Random Forest Training

current_model <- randomForest(
  x = as.data.frame(train_x),
  y = train_y,
  ntree = 50,          # Reduced from 100 for efficiency
  nodesize = 10,       # Increased from 5 to prevent overfitting
  mtry = max(1, floor(n_features / 3)),
  keep.forest = TRUE
)

Improved hyperparameters:

ntree = 50: Fewer trees (faster training, still accurate)
nodesize = 10: Larger leaf nodes (less overfitting on small batches)
These settings balance accuracy with computational efficiency

Policy Extraction

policy <- sapply(1:(n_states-1), function(s) {
  if (!is.null(current_model)) {
    q_vals <- sapply(1:n_actions, function(a) {
      x <- encode_features(s, a, n_states, n_actions)
      predict(current_model, as.data.frame(t(x)))
    })
    which.max(q_vals)
  } else {
    1
  }
})

After all episodes, extract the final learned policy:

For each state, predict Q-values for both actions
Select the action with highest Q-value
This creates a lookup table: “in state s, take action a”

Visualization and Comparison

moving_average <- function(x, window = 50) {
  n <- length(x)
  result <- numeric(n)
  for (i in 1:n) {
    start_idx <- max(1, i - window + 1)
    result[i] <- mean(x[start_idx:i])
  }
  result
}

Properly implements a moving average:

For episode i, averages rewards from episodes [i-49, i]
Early episodes (i < 50) use expanding windows
This smooths noisy reward data to show learning trends

Learning Curves Comparison

reward_df <- data.frame(
  Episode = rep(1:1000, 2),
  Reward = c(tabular_smooth, rf_smooth),
  Algorithm = rep(c("Tabular Q-Learning", "Q-Learning + RF"), each = 1000)
)

reward_plot <- ggplot(reward_df, aes(x = Episode, y = Reward, color = Algorithm)) +
  geom_line(linewidth = 1) + ...

Creates a side-by-side comparison plot:

Blue line: Tabular Q-learning (baseline)
Green line: Random Forest Q-learning
Shows which algorithm learns faster and reaches higher rewards
Allows visual assessment of whether function approximation helps or hurts

Policy Compariso

policy_plot <- ggplot(policy_df, aes(x = State, y = Action, 
                                     color = Algorithm, shape = Algorithm)) +
  geom_point(size = 4) +
  geom_line(linewidth = 1, alpha = 0.6) + ...
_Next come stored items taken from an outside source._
set_option maxRecDepth 100000 in
theorem blobNow_asked (s : State) (sid key : Nat) (v : Bytes) : (asked s sid key v).blobNow = s.blobNow := rfl

theorem boundaryCommit_eff (s : State) : s.boundaryCommit.dict.queued = none ∧ (s.dict.queued = none → s.boundaryCommit = s) := by
  unfold State.boundaryCommit
  split
  · exact ⟨‹_›, fun _ => rfl⟩
  · rename_i q hq
    refine ⟨?_, by simp [hq]⟩
    split
    · exact (applySet_eff _ _ _).2.1
    · rename_i st rule e
      have k := (commitEnds_res ({ s with dict := { s.dict with queued := none } } : State) st rule).1 .staging (by decide)
      simp only [Facet.same, Prod.mk.injEq] at k
      exact k.2

theorem queued_of {l : List Facet} {s t : State} (k : SameBut l s t) (hl : Facet.staging ∉ l) (h : s.dict.queued = none) : t.dict.queued = none := by
  have k := k .staging hl
  simp only [Facet.same, Prod.mk.injEq] at k
  exact k.2.trans h

theorem startCR_queued (s : State) (b : Bool) : (s.startComputeReset b).dict.queued = none := by
  have k := State_releaseFloor_same (fl := ps18) rfl (s.cancelAll.withdrawCommit) (SameBut.refl _ _)
  have := queued_of k (by decide) (withdraw_eff s.cancelAll).1
  exact this

theorem boundary_tail (x : State) (h : x.dict.queued = none) :
    (State.idleActions (State.boundaryPause x)).dict.queued = none ∧ (State.idleActions (State.boundaryPause x)).det = x.det ∧
    (State.idleActions (State.boundaryPause x)).dict.values = x.dict.values := by
  have k := State_boundaryPause_same (fl := [.counters, .ledger]) rfl x (SameBut.refl _ _)
  have k2 := State_idleActions_same (fl := [.staging, .commits, .boot, .tiles, .felt, .counters, .power, .ledger]) rfl (State.boundaryPause x) (SameBut.refl _ _)
  refine ⟨?_, (k2 .det (by decide)).trans (k .det (by decide)), (k2 .settings (by decide)).trans (k .settings (by decide))⟩
  have hq : (State.boundaryPause x).dict.queued = none := queued_of k (by decide) h
  generalize State.boundaryPause x = y at hq
  unfold State.idleActions
  have hp : (if y.ledger.sched = .pausing && y.computeIdle && !y.boundaryDue then y.pauseNow else y).dict.queued = none := by
    split
    · exact queued_of (State_pauseNow_same (fl := [.counters, .ledger]) rfl y (SameBut.refl _ _)) (by decide) hq
    · exact hq
  dsimp only
  generalize (if y.ledger.sched = .pausing && y.computeIdle && !y.boundaryDue then y.pauseNow else y) = z at hp
  generalize (if z.isOn Obj.determinismMode then z.ledger.sched == .paused else z.computeIdle) = b
  by_cases hc : (z.ledger.autoReset && z.isOn Obj.autoComputeReset && z.boot.phase == .ready && b) = true
  · rw [if_pos hc]; exact startCR_queued z true
  · rw [if_neg hc]; exact hp

theorem floor_same (s : State) : SameBut [.power] s s.floorBoundary := State_floorBoundary_same rfl s (SameBut.refl _ _)

theorem counter_clear (s : State) (a b k : Nat) : (s.clearCounters a b).counter k = if a ≤ k ∧ k ≤ b then 0 else s.counter k := by
  unfold State.clearCounters State.counter NMap.lookD
  split
  · rw [look_delRange_in _ _ _ _ (by omega) (by omega)]; rfl
  · rw [look_delRange_out _ _ _ _ (by omega)]

theorem counter_of {l : List Facet} {s t : State} (h : SameBut l s t) (hl : Facet.counters ∉ l) (k : Nat) : t.counter k = s.counter k := by
  have := h .counters hl
  unfold State.counter NMap.lookD
  rw [show t.dict.counters = s.dict.counters from this]

theorem clear_one (s : State) (sid key k : Nat) (r : ObjRow) (X : State → State) (hm : s.mayWrite sid key = true) (hk : key % 256 ≠ 0)
    (hr : objRow key = some r) (ha : r.acc ≠ .ro) (hv : valueOk r (natLE 1 1) = true) (hg : ∀ s : State, s.rangeOk r key (natLE 1 1) = true)
    (hw : ∀ t : State, t.writeValue sid r key (natLE 1 1) = plain (X t, dOk))
    (hX : ∀ t : State, SameBut [.counters, .bw] t (X t))
    (hc : ∀ t : State, (X t).counter k = if (clearedBy key).any (fun r => decide (r.1 ≤ k) && decide (k ≤ r.2)) then 0 else t.counter k) :
    (s.dictPutNum sid key 1 1).answered sid dOk 0 ∧ SameBut [.window, .sessions, .counters, .bw] s (s.dictPutNum sid key 1 1) ∧
      (s.dictPutNum sid key 1 1).counter k = if (clearedBy key).any (fun r => decide (r.1 ≤ k) && decide (k ≤ r.2)) then 0 else s.counter k := by
  have hp : Put s sid key (natLE 1 1) r := Put.of hm hk hr ha (by decide) hv (hg s)
  have r := hp.res (hw (asked s sid key (natLE 1 1))) ((sameOpen (hX _) (by decide) sid).trans (asked_open _ _ _ _ _))
  refine ⟨r.2, SameBut.trans (SameBut.mono rfl (asked_same s sid key (natLE 1 1))) (SameBut.trans (SameBut.mono rfl (hX _)) (SameBut.mono rfl r.1)), ?_⟩
  exact (counter_of r.1 (by decide) k).trans ((hc _).trans rfl)

theorem clearCounters_same (s : State) (a b : Nat) : SameBut [.counters, .bw] s (s.clearCounters a b) := State_clearCounters_same rfl s a b (SameBut.refl _ _)

end Sys2Proof.Laws
end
Visualizes the final policies learned by both algorithms:

Shows which action (1 or 2) each algorithm chooses for each state
Points and lines make it easy to see agreements and disagreements
Ideal: both algorithms should converge to similar policies

Feature Importance

importance_df <- data.frame(
  Feature = c(paste0("S", 1:n_states), paste0("A", 1:n_actions)),
  Importance = importance(rf_result$model)[, 1]
)

importance_plot <- ggplot(importance_df, 
                         aes(x = reorder(Feature, Importance), y = Importance)) +
  geom_col(fill = "forestgreen", alpha = 0.7) +
  coord_flip() + ...

Shows which features the Random Forest found most important:

Higher bars = more important for predicting Q-values
Typically, states near the goal (State 9, State 10) will be most important
Action features show which action provides more informative signals
Provides interpretability: “what does the model care about?”

Summary Statistics

cat("\n=== Summary Statistics ===\n")
cat("\nTabular Q-Learning:\n")
cat("  Final 100-episode avg reward:", mean(tail(tabular_result$rewards, 100)), "\n")
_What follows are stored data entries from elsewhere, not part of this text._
-- ==== Sys2Proof/Laws/Keeps.lean ====
section
/-! SUPPORT. What every operation on the state keeps, said once: the queue of commands and the fused values unchanged, no SVN
floor lowered, the memories in canonical form, and the field lock in step with its count of failures. -/

set_option Elab.async false
set_option linter.all false

namespace Sys2Proof.Laws

open Sys2Proof Sys2Proof.Machine

/-- What an operation that takes `s` to `t` keeps. -/
structure Keeps (s t : State) : Prop where
  pending : t.pending = s.pending
  fuses   : t.fuses = s.fuses
  floors  : floorsRise s.fw.comps t.fw.comps = true
  mem     : s.memWf = true → t.memWf = true
  lock    : s.dict.lockOk = true → t.dict.lockOk = true

theorem floorsRise_refl (l : List Comp) : floorsRise l l = true := by
  induction l with
  | nil => rfl
  | cons c l ih => simp [floorsRise, ih]

theorem floorsRise_trans {a b c : List Comp} (h : floorsRise a b = true) (k : floorsRise b c = true) :
    floorsRise a c = true := by
  induction a generalizing b c with
  | nil =>
    cases b with
    | nil => exact k
    | cons _ _ => simp [floorsRise] at h
  | cons x a ih =>
    cases b with
    | nil => simp [floorsRise] at h
    | cons y b =>
      cases c with
      | nil => simp [floorsRise] at k
      | cons z c =>
        simp only [floorsRise, Bool.and_eq_true, decide_eq_true_eq] at h k ⊢
        exact ⟨Nat.le_trans h.1 k.1, ih h.2 k.2⟩

/-- Changing one component without lowering its floor lowers no floor. -/
theorem floorsRise_adjAt (l : List Comp) (k : Nat) (f : Comp → Comp)
    (h : ∀ c, l[k]? = some c → c.svnFloor ≤ (f c).svnFloor) : floorsRise l (adjAt l k f) = true := by
  induction l generalizing k with
  | nil => rfl
  | cons c l ih =>
    cases k with
    | zero => simp [adjAt, floorsRise, h c rfl, floorsRise_refl]
    | succ k => simp [adjAt, floorsRise, ih k h]

theorem Keeps.refl (s : State) : Keeps s s := ⟨rfl, rfl, floorsRise_refl _, id, id⟩

theorem Keeps.trans {s t u : State} (h : Keeps s t) (k : Keeps t u) : Keeps s u :=
  ⟨k.pending.trans h.pending, k.fuses.trans h.fuses, floorsRise_trans h.floors k.floors, fun x => k.mem (h.mem x),
    fun x => k.lock (h.lock x)⟩

/-- `Keeps` in terms of the parts of the second state that it looks at. -/
def KeepsAt (s : State) (pending : List Instr) (fuses : Fuses) (comps : List Comp) (hbm tier0 tier1 host : MarkedMem)
    (lock : LockSt) (fails : Nat) : Prop :=
  ∀ t : State, t.pending = pending → t.fuses = fuses → t.fw.comps = comps → t.mem.hbm = hbm → t.mem.tier0 = tier0 →
    t.mem.tier1 = tier1 → t.mem.host = host → t.dict.lock = lock → t.dict.failCount = fails → Keeps s t

/-- A state that agrees with `t` in those parts keeps what `t` keeps. -/
theorem Keeps.at {s t : State} (h : Keeps s t) : KeepsAt s t.pending t.fuses t.fw.comps t.mem.hbm t.mem.tier0 t.mem.tier1
    t.mem.host t.dict.lock t.dict.failCount := by
  intro u h1 h2 h3 h4 h5 h6 h7 h8 h9
  refine ⟨h1.trans h.pending, h2.trans h.fuses, h3 ▸ h.floors, fun x => ?_, fun x => ?_⟩
  · have := h.mem x
    simp only [State.memWf, h4, h5, h6, h7] at this ⊢
    exact this
  · have := h.lock x
    simp only [DictState.lockOk, h8, h9] at this ⊢
    exact this

/-- A state written out: only those parts count. -/
theorem keeps_mk {s : State} {pending : List Instr} {dict : DictState} {tiles : NMap Tile} {felt : Felt} {mem : Mem} {bw : Bw}
    {ledger : Ledger} {det : Det} {integ : Integ} {funcs : NMap FState} {power : Power} {thermal : Thermal} {boot : Boot}
    {fuses : Fuses} {iface : Iface} {fw : Fw} {board : Board} :
    Keeps s (State.mk pending dict tiles felt mem bw ledger det integ funcs power thermal boot fuses iface fw board) ↔
      KeepsAt s pending fuses fw.comps mem.hbm mem.tier0 mem.tier1 mem.host dict.lock dict.failCount :=
  ⟨fun h => Keeps.at h, fun h => h _ rfl rfl rfl rfl rfl rfl rfl rfl rfl⟩

/-- The components changed without lowering a floor. -/
theorem Keeps.comps {s₀ t : State} (h : Keeps s₀ t) {fw : Fw} (hf : floorsRise t.fw.comps fw.comps = true) :
    Keeps s₀ { t with fw := fw } :=
  h.trans ⟨rfl, rfl, hf, id, id⟩

/-- The dictionary changed with its lock in step. -/
theorem Keeps.locks {s₀ t : State} (h : Keeps s₀ t) {dict : DictState} (hl : t.dict.lockOk = true → dict.lockOk = true) :
    Keeps s₀ { t with dict := dict } :=
  h.trans ⟨rfl, rfl, floorsRise_refl _, id, hl⟩

/-- The memories changed in canonical form. -/
theorem Keeps.mems {s₀ t : State} (h : Keeps s₀ t) {mem : Mem}
    (hm : t.memWf = true → (mem.hbm.wf && mem.tier0.wf && mem.tier1.wf && mem.host.wf) = true) :
    Keeps s₀ { t with mem := mem } :=
  h.trans ⟨rfl, rfl, floorsRise_refl _, hm, id⟩

theorem Keeps.hbm {s₀ t : State} (h : Keeps s₀ t) {m : MarkedMem} (hm : t.mem.hbm.wf = true → m.wf = true) :
    Keeps s₀ { t with mem := { t.mem with hbm := m } } := by
  refine h.mems fun x => ?_
  simp only [State.memWf, Bool.and_eq_true] at x ⊢
  exact ⟨⟨⟨hm x.1.1.1, x.1.1.2⟩, x.1.2⟩, x.2⟩

theorem Keeps.tier0 {s₀ t : State} (h : Keeps s₀ t) {m : MarkedMem} (hm : t.mem.tier0.wf = true → m.wf = true) :
    Keeps s₀ { t with mem := { t.mem with tier0 := m } } := by
  refine h.mems fun x => ?_
  simp only [State.memWf, Bool.and_eq_true] at x ⊢
  exact ⟨⟨⟨x.1.1.1, hm x.1.1.2⟩, x.1.2⟩, x.2⟩

theorem Keeps.tier1 {s₀ t : State} (h : Keeps s₀ t) {m : MarkedMem} (hm : t.mem.tier1.wf = true → m.wf = true) :
    Keeps s₀ { t with mem := { t.mem with tier1 := m } } := by
  refine h.mems fun x => ?_
  simp only [State.memWf, Bool.and_eq_true] at x ⊢
  exact ⟨⟨⟨x.1.1.1, x.1.1.2⟩, hm x.1.2⟩, x.2⟩

theorem Keeps.host {s₀ t : State} (h : Keeps s₀ t) {m : MarkedMem} (hm : t.mem.host.wf = true → m.wf = true) :
    Keeps s₀ { t with mem := { t.mem with host := m } } := by
  refine h.mems fun x => ?_
  simp only [State.memWf, Bool.and_eq_true] at x ⊢
  exact ⟨⟨⟨x.1.1.1, x.1.1.2⟩, x.1.2⟩, hm x.2⟩

theorem Keeps.ite {s₀ a b : State} {p : Prop} [Decidable p] (ha : Keeps s₀ a) (hb : Keeps s₀ b) :
    Keeps s₀ (if p then a else b) := by
  split <;> assumption

/-- What an operation that answers a state and more keeps, the state it answered keeps. -/
theorem pair_keeps {α : Type} {s₀ s : State} {p : State × α} {r : α} (e : p = (s, r)) (h : Keeps s₀ p.1) : Keeps s₀ s := by
  rw [e] at h
  exact h

/-- The same where the state comes second. -/
theorem pair_keeps₂ {α : Type} {s₀ s : State} {p : α × State} {r : α} (e : p = (r, s)) (h : Keeps s₀ p.2) : Keeps s₀ s := by
  rw [e] at h
  exact h

/-- What an operation that may answer no state keeps. -/
def OptKeeps (s : State) (o : Option State) : Prop := ∀ t, o = some t → Keeps s t

theorem OptKeeps.some {s t : State} (h : Keeps s t) : OptKeeps s (some t) := by
  intro u e
  cases e
  exact h

theorem OptKeeps.none {s : State} : OptKeeps s none := fun _ e => nomatch e

theorem opt_keeps {s t : State} {o : Option State} (e : o = Option.some t) (h : OptKeeps s o) : Keeps s t := h t e

theorem opt_getD_keeps {s d : State} {o : Option State} (h : OptKeeps s o) (hd : Keeps s d) : Keeps s (o.getD d) := by
  cases o with
  | none => exact hd
  | some t => exact h t rfl

/-- What each round of a fold keeps, the fold keeps. -/
theorem foldl_keeps {α : Type} {s₀ s : State} (l : List α) (f : State → α → State) (h : Keeps s₀ s)
    (hf : ∀ t x, Keeps s₀ t → Keeps s₀ (f t x)) : Keeps s₀ (l.foldl f s) := by
  induction l generalizing s with
  | nil => exact h
  | cons x l ih => exact ih (hf s x h)

/-- The same for a fold that carries more than the state. -/
theorem foldl_keeps₂ {α β : Type} {s₀ : State} (l : List α) (f : State × β → α → State × β) (p : State × β)
    (h : Keeps s₀ p.1) (hf : ∀ t b x, Keeps s₀ t → Keeps s₀ (f (t, b) x).1) : Keeps s₀ (l.foldl f p).1 := by
  induction l generalizing p with
  | nil => exact h
  | cons x l ih => exact ih (f p x) (hf p.1 p.2 x h)

end Sys2Proof.Laws
end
cat("\nQ-Learning with Random Forest:\n")
cat("  Final 100-episode avg reward:", mean(tail(rf_result$rewards, 100)), "\n")
cat("  Experience buffer size:", rf_result$buffer$size(), "\n")
cat("  RF OOB MSE:", mean(rf_result$model$mse), "\n")

policy_agreement <- sum(tabular_result$policy[1:(n_states-1)] == 
                        rf_result$policy[1:(n_states-1)]) / (n_states-1)
cat("\nPolicy agreement:", round(policy_agreement * 100, 1), "%\n")
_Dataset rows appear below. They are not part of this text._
-- ==== Sys2Proof/Laws/KeepsFelt.lean ====
section
/-! SUPPORT. What the operations of Machine/Felt.lean keep (`Keeps`): one lemma for each. -/

set_option Elab.async false
set_option linter.all false

namespace Sys2Proof.Laws

open Sys2Proof Sys2Proof.Machine

theorem State_setPage_keeps {s₀ : State} (a0 : State) (a1 : Nat) (a2 : Page) (h0 : Keeps s₀ a0) :
    Keeps s₀ (State.setPage a0 a1 a2) := by
  unfold State.setPage
  repeat' first
    | with_reducible assumption
    | (extract_lets +onlyGivenNames v; first | (have w : Mem := v; clear w) | (have w : DictState := v; clear w) | (have w : Fw := v; clear w) | clear_value v)
    | (simp -zeta only [keeps_mk]; with_reducible refine Keeps.at ?_)

theorem State_violation_keeps {s₀ : State} (a0 : State) (a1 : Nat) (a2 : Nat) (a3 : Nat) (h0 : Keeps s₀ a0) :
    Keeps s₀ (State.violation a0 a1 a2 a3) := by
  unfold State.violation
  repeat' first
    | with_reducible assumption
    | with_reducible apply State_log_keeps
    | with_reducible apply State_bump_keeps

theorem State_charge1_keeps {s₀ : State} (a0 : State) (a1 : Nat) (a2 : Nat) (h0 : Keeps s₀ a0) :
    Keeps s₀ (State.charge1 a0 a1 a2) := by
  unfold State.charge1
  repeat' first
    | with_reducible assumption
    | (with_reducible intro x; try beta_reduce)
    | (extract_lets +onlyGivenNames v; refine (fun (hv : Keeps s₀ v) => ?_) ?_; (on_goal 1 => clear_value v); (on_goal 2 => (dsimp -zeta only [v]; try clear v)))
    | (extract_lets +onlyGivenNames v; refine (fun (hv : Keeps s₀ v.1) => ?_) ?_; (on_goal 1 => clear_value v); (on_goal 2 => (dsimp -zeta only [v]; try clear v)))
    | (extract_lets +onlyGivenNames v; first | (have w : Mem := v; clear w) | (have w : DictState := v; clear w) | (have w : Fw := v; clear w) | clear_value v)
    | (with_reducible refine foldl_keeps _ _ ?_ ?_; on_goal 2 => (intro t x ht; try beta_reduce))
    | (with_reducible refine foldl_keeps₂ _ _ _ ?_ ?_; on_goal 2 => (intro t b x ht; try dsimp -zeta only))
    | (simp -zeta only [keeps_mk]; with_reducible refine Keeps.at ?_)
    | with_reducible refine pair_keeps (by with_reducible assumption) ?_
    | split
    | (dsimp -zeta only)

theorem State_charge_keeps {s₀ : State} (a0 : State) (a1 : Nat) (a2 : Nat) (h0 : Keeps s₀ a0) :
    Keeps s₀ (State.charge a0 a1 a2) := by
  unfold State.charge
  repeat' first
    | with_reducible assumption
    | (with_reducible intro x; try beta_reduce)
    | (extract_lets +onlyGivenNames v; refine (fun (hv : Keeps s₀ v) => ?_) ?_; (on_goal 1 => clear_value v); (on_goal 2 => (dsimp -zeta only [v]; try clear v)))
    | (extract_lets +onlyGivenNames v; refine (fun (hv : Keeps s₀ v.1) => ?_) ?_; (on_goal 1 => clear_value v); (on_goal 2 => (dsimp -zeta only [v]; try clear v)))
    | (extract_lets +onlyGivenNames v; first | (have w : Mem := v; clear w) | (have w : DictState := v; clear w) | (have w : Fw := v; clear w) | clear_value v)
    | with_reducible apply State_charge1_keeps
    | (with_reducible refine foldl_keeps _ _ ?_ ?_; on_goal 2 => (intro t x ht; try beta_reduce))
    | (with_reducible refine foldl_keeps₂ _ _ _ ?_ ?_; on_goal 2 => (intro t b x ht; try dsimp -zeta only))
    | (simp -zeta only [keeps_mk]; with_reducible refine Keeps.at ?_)
    | with_reducible refine pair_keeps (by with_reducible assumption) ?_
    | split
    | (dsimp -zeta only)

theorem State_tierWrite_keeps {s₀ : State} (a0 : State) (a1 : Nat) (a2 : Nat) (a3 : SectorVal) (h0 : Keeps s₀ a0) :
    Keeps s₀ (State.tierWrite a0 a1 a2 a3) := by
  unfold State.tierWrite
  split
  · exact keeps_mk.mpr (h0.hbm (m := a0.mem.hbm.setSector a2 a3) (wf_setSector _ _ _)).at
  · split
    · exact h0.tier0 (wf_tierSetSector _ _ _)
    · exact h0.tier1 (wf_tierSetSector _ _ _)

theorem State_tierZero_keeps {s₀ : State} (a0 : State) (a1 : Nat) (a2 : Nat) (a3 : Nat) (h0 : Keeps s₀ a0) :
    Keeps s₀ (State.tierZero a0 a1 a2 a3) := by
  unfold State.tierZero
  split
  · exact keeps_mk.mpr (h0.hbm (m := a0.mem.hbm.zero a2 a3 32) (wf_zero _ _ _ _)).at
  · split
    · exact h0.tier0 (wf_zero _ _ _ _)
    · exact h0.tier1 (wf_zero _ _ _ _)

theorem State_fetch_keeps {s₀ : State} (a0 : State) (a1 : Nat) (a2 : Nat) (h0 : Keeps s₀ a0) :
    Keeps s₀ (State.fetch a0 a1 a2).1 := by
  unfold State.fetch
  repeat' first
    | with_reducible assumption
    | (with_reducible intro x; try beta_reduce)
    | (extract_lets +onlyGivenNames v; refine (fun (hv : Keeps s₀ v) => ?_) ?_; (on_goal 1 => clear_value v); (on_goal 2 => (dsimp -zeta only [v]; try clear v)))
    | (extract_lets +onlyGivenNames v; refine (fun (hv : Keeps s₀ v.1) => ?_) ?_; (on_goal 1 => clear_value v); (on_goal 2 => (dsimp -zeta only [v]; try clear v)))
    | (extract_lets +onlyGivenNames v; first | (have w : Mem := v; clear w) | (have w : DictState := v; clear w) | (have w : Fw := v; clear w) | clear_value v)
    | with_reducible apply State_drawn_keeps
    | with_reducible apply State_setPage_keeps
    | with_reducible apply State_charge_keeps
    | with_reducible apply State_bump_keeps
    | (with_reducible refine foldl_keeps _ _ ?_ ?_; on_goal 2 => (intro t x ht; try beta_reduce))
    | (with_reducible refine foldl_keeps₂ _ _ _ ?_ ?_; on_goal 2 => (intro t b x ht; try dsimp -zeta only))
    | (simp -zeta only [keeps_mk]; with_reducible refine Keeps.at ?_)
    | with_reducible refine pair_keeps (by with_reducible assumption) ?_
    | split
    | (dsimp -zeta only)

theorem State_zeroFill_keeps {s₀ : State} (a0 : State) (a1 : Nat) (a2 : Nat) (a3 : Page) (a4 : Nat) (h0 : Keeps s₀ a0) :
    Keeps s₀ (State.zeroFill a0 a1 a2 a3 a4).1 := by
  unfold State.zeroFill
  repeat' first
    | with_reducible assumption
    | (extract_lets +onlyGivenNames v; refine (fun (hv : Keeps s₀ v) => ?_) ?_; (on_goal 1 => clear_value v); (on_goal 2 => (dsimp -zeta only [v]; try clear v)))
    | (extract_lets +onlyGivenNames v; first | (have w : Mem := v; clear w) | (have w : DictState := v; clear w) | (have w : Fw := v; clear w) | clear_value v)
    | with_reducible apply State_tierZero_keeps
    | with_reducible apply State_charge_keeps
    | with_reducible apply State_setPage_keeps
    | (with_reducible refine foldl_keeps _ _ ?_ ?_; on_goal 2 => (intro t x ht; try beta_reduce))
    | split

theorem State_writeMem_keeps {s₀ : State} (a0 : State) (a1 : Nat) (a2 : SectorVal) (a3 : Nat) (h0 : Keeps s₀ a0) :
    Keeps s₀ (State.writeMem a0 a1 a2 a3) := by
  unfold State.writeMem
  repeat' first
    | with_reducible assumption
    | (with_reducible intro x; try beta_reduce)
    | (extract_lets +onlyGivenNames v; refine (fun (hv : Keeps s₀ v) => ?_) ?_; (on_goal 1 => clear_value v); (on_goal 2 => (dsimp -zeta only [v]; try clear v)))
    | (extract_lets +onlyGivenNames v; refine (fun (hv : Keeps s₀ v.1) => ?_) ?_; (on_goal 1 => clear_value v); (on_goal 2 => (dsimp -zeta only [v]; try clear v)))
    | (extract_lets +onlyGivenNames v; first | (have w : Mem := v; clear w) | (have w : DictState := v; clear w) | (have w : Fw := v; clear w) | clear_value v)
    | with_reducible apply State_bump_keeps
    | with_reducible apply State_setPage_keeps
    | with_reducible apply State_zeroFill_keeps
    | with_reducible apply State_tierWrite_keeps
    | with_reducible apply State_charge_keeps
    | (with_reducible refine foldl_keeps _ _ ?_ ?_; on_goal 2 => (intro t x ht; try beta_reduce))
    | (with_reducible refine foldl_keeps₂ _ _ _ ?_ ?_; on_goal 2 => (intro t b x ht; try dsimp -zeta only))
    | (simp -zeta only [keeps_mk]; with_reducible refine Keeps.at ?_)
    | with_reducible refine pair_keeps (by with_reducible assumption) ?_
    | split
    | (dsimp -zeta only)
Provides quantitative comparison:

Final avg reward: Performance of each algorithm (higher is better)
Buffer size: How many experiences were collected
OOB MSE: Random Forest’s internal error estimate (lower is better)
Policy agreement: Percentage of states where both algorithms chose the same action
- 100% = perfect agreement (both found the same optimal policy)
- Lower values suggest one algorithm failed to converge or the problem has multiple optimal solutions

7.3 Analysis and Insights

Random Forest function approximation exhibits several characteristics that distinguish it from linear methods. Trees can capture non-linear decision boundaries, enabling the model to learn state-action relationships that linear approaches cannot represent. The random feature sampling at each split performs automatic feature selection, focusing computational resources on the most informative variables. Ensemble averaging across multiple trees reduces overfitting and provides stable predictions across different training samples. Individual trees maintain interpretable decision paths that show how Q-values are estimated for specific state-action pairs.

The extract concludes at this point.